== Data to use ==
-- ==== Sys2Proof/Laws/Frames.lean ====
section
/-! SUPPORT. What logging, counting and sending leave alone: logging and counting (R460, R531) change the fault log and the
counters only; sending a packet or a host-memory access changes those, the torus state and the outputs. -/

namespace Sys2Proof.Laws

open Sys2Proof Sys2Proof.Machine

/-- Only the fault log and the counters differ. -/
def OnlyLog (s t : State) : Prop := ∃ f k, t = { s with flt := f, cnt := k }

/-- Only the outputs, the torus state, the fault log and the counters differ. -/
def OnlyNet (s t : State) : Prop := ∃ o r f k, t = { s with out := o, tor := r, flt := f, cnt := k }

theorem OnlyLog.refl (s : State) : OnlyLog s s := ⟨s.flt, s.cnt, rfl⟩
theorem OnlyNet.refl (s : State) : OnlyNet s s := ⟨s.out, s.tor, s.flt, s.cnt, rfl⟩

theorem OnlyLog.trans {a b c : State} (h : OnlyLog a b) (k : OnlyLog b c) : OnlyLog a c := by
  obtain ⟨_, _, rfl⟩ := h
  obtain ⟨_, _, rfl⟩ := k
  exact ⟨_, _, rfl⟩

theorem OnlyNet.trans {a b c : State} (h : OnlyNet a b) (k : OnlyNet b c) : OnlyNet a c := by
  obtain ⟨_, _, _, _, rfl⟩ := h
  obtain ⟨_, _, _, _, rfl⟩ := k
  exact ⟨_, _, _, _, rfl⟩

theorem OnlyLog.net {a b : State} (h : OnlyLog a b) : OnlyNet a b := by
  obtain ⟨_, _, rfl⟩ := h
  exact ⟨a.out, a.tor, _, _, rfl⟩

theorem OnlyLog.foldl {α : Type} {f : State → α → State} {l : List α} {s : State} (hf : ∀ s x, OnlyLog s (f s x)) :
    OnlyLog s (l.foldl f s) := by
  induction l generalizing s with
  | nil => exact .refl _
  | cons x l ih => exact (hf s x).trans ih

theorem OnlyNet.foldl {α : Type} {f : State → α → State} {l : List α} {s : State} (hf : ∀ s x, OnlyNet s (f s x)) :
    OnlyNet s (l.foldl f s) := by
  induction l generalizing s with
  | nil => exact .refl _
  | cons x l ih => exact (hf s x).trans ih

theorem logRaw_only (o : Occurrence) (s : State) : OnlyLog s (s.logRaw o) := ⟨_, _, rfl⟩

theorem logOverflows_only (n : Nat) (s : State) : OnlyLog s (State.logOverflows n s) := by
  induction n generalizing s with
  | zero => exact .refl _
  | succ n ih => exact (logRaw_only _ s).trans (ih _)

theorem count_only (ev : Nat) (bob : Option Nat) (w : Nat) (s : State) (q : Nat → Bool) : OnlyLog s (s.count ev bob w q) := by
  have run : OnlyLog s (State.logOverflows (s.cnt.count s.now ev q bob w).2 { s with cnt := (s.cnt.count s.now ev q bob w).1 }) :=
    OnlyLog.trans ⟨s.flt, _, rfl⟩ (logOverflows_only _ _)
  unfold State.count
  cases bob with
  | none => exact run
  | some b =>
    dsimp only
    split
    · exact .refl _
    · exact run

theorem logAt_only (o : Occurrence) (s : State) : OnlyLog s (s.logAt o) := OnlyLog.trans ⟨_, _, rfl⟩ (logOverflows_only _ _)

theorem log_only (c : Cause) (i : Nat) (s : State) (d0 d1 d2 : Nat) (act : Bool) : OnlyLog s (s.log c i d0 d1 d2 act) := logAt_only _ s

theorem writeIgnored_only (s : State) : OnlyLog s (s.writeIgnored) := log_only _ _ s _ _ _ _

theorem condEnd_only (b c i : Nat) (s : State) : OnlyLog s (s.condEnd b c i) := ⟨_, s.cnt, rfl⟩

theorem discardPacket_only (s : State) : OnlyNet s (s.discardPacket) := (count_only _ _ _ s _).net

theorem launch_only (p : Nat) (w : List (BitVec 64)) (s : State) : OnlyNet s (s.launch p w) := by
  unfold State.launch
  exact OnlyNet.trans ⟨_, _, s.flt, s.cnt, rfl⟩ (count_only _ _ _ _ _).net

theorem flushPort_only (n p : Nat) (s : State) : OnlyNet s (State.flushPort n p s) := by
  induction n generalizing s with
  | zero => exact .refl _
  | succ n ih =>
    unfold State.flushPort
    dsimp only
    split
    · split
      · exact OnlyNet.trans (.trans ⟨s.out, _, s.flt, s.cnt, rfl⟩ (launch_only _ _ _)) (ih _)
      · exact .refl _
    · split
      · exact OnlyNet.trans (.trans ⟨s.out, _, s.flt, s.cnt, rfl⟩ (launch_only _ _ _)) (ih _)
      · exact .refl _
    · exact .refl _

theorem enqueue_only (p : Nat) (w : List (BitVec 64)) (s : State) : OnlyNet s (s.enqueue p w) := OnlyNet.trans ⟨s.out, _, s.flt, s.cnt, rfl⟩ (flushPort_only _ _ _)

theorem forwardOn_only (a : Nat) (w : List (BitVec 64)) (s : State) : OnlyNet s (s.forwardOn a w) := by
  unfold State.forwardOn
  split
  · split
    · exact ⟨_, s.tor, s.flt, s.cnt, rfl⟩
    · exact .refl _
  · exact enqueue_only _ _ _
  · exact discardPacket_only _

theorem sendPacket_only (y x z t n : Nat) (w : List Word) (s : State) : OnlyNet s (s.sendPacket y x z t n w) := forwardOn_only _ _ s

theorem flood_only (a : Nat) (w : List (BitVec 64)) (s : State) : OnlyNet s (s.flood a w) := OnlyNet.foldl fun s p => by
  split
  · exact enqueue_only _ _ _
  · exact .refl _

theorem pxPacket_only (i o : Nat) (w : List Word) (s : State) : OnlyNet s (s.pxPacket i o w) := sendPacket_only _ _ _ _ _ _ s

theorem pxSend_only (i o : Nat) (w : List Word) (s : State) : OnlyNet s (s.pxSend i o w) := by
  unfold State.pxSend
  dsimp only
  split
  · exact OnlyNet.trans ⟨s.out, _, s.flt, s.cnt, rfl⟩ (pxPacket_only _ _ _ _)
  · exact ⟨s.out, _, s.flt, s.cnt, rfl⟩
===
*Task details*. An exact copy of the data is needed, running from its first line through the line that holds "open Sys2Proof Sys2Proof.Machine", and nothing beyond that.

*Answer to the exercise*.
-- ==== Sys2Proof/Laws/Frames.lean ====
section
/-! SUPPORT. What logging, counting and sending leave alone: logging and counting (R460, R531) change the fault log and the
counters only; sending a packet or a host-memory access changes those, the torus state and the outputs. -/

namespace Sys2Proof.Laws

open Sys2Proof Sys2Proof.Machine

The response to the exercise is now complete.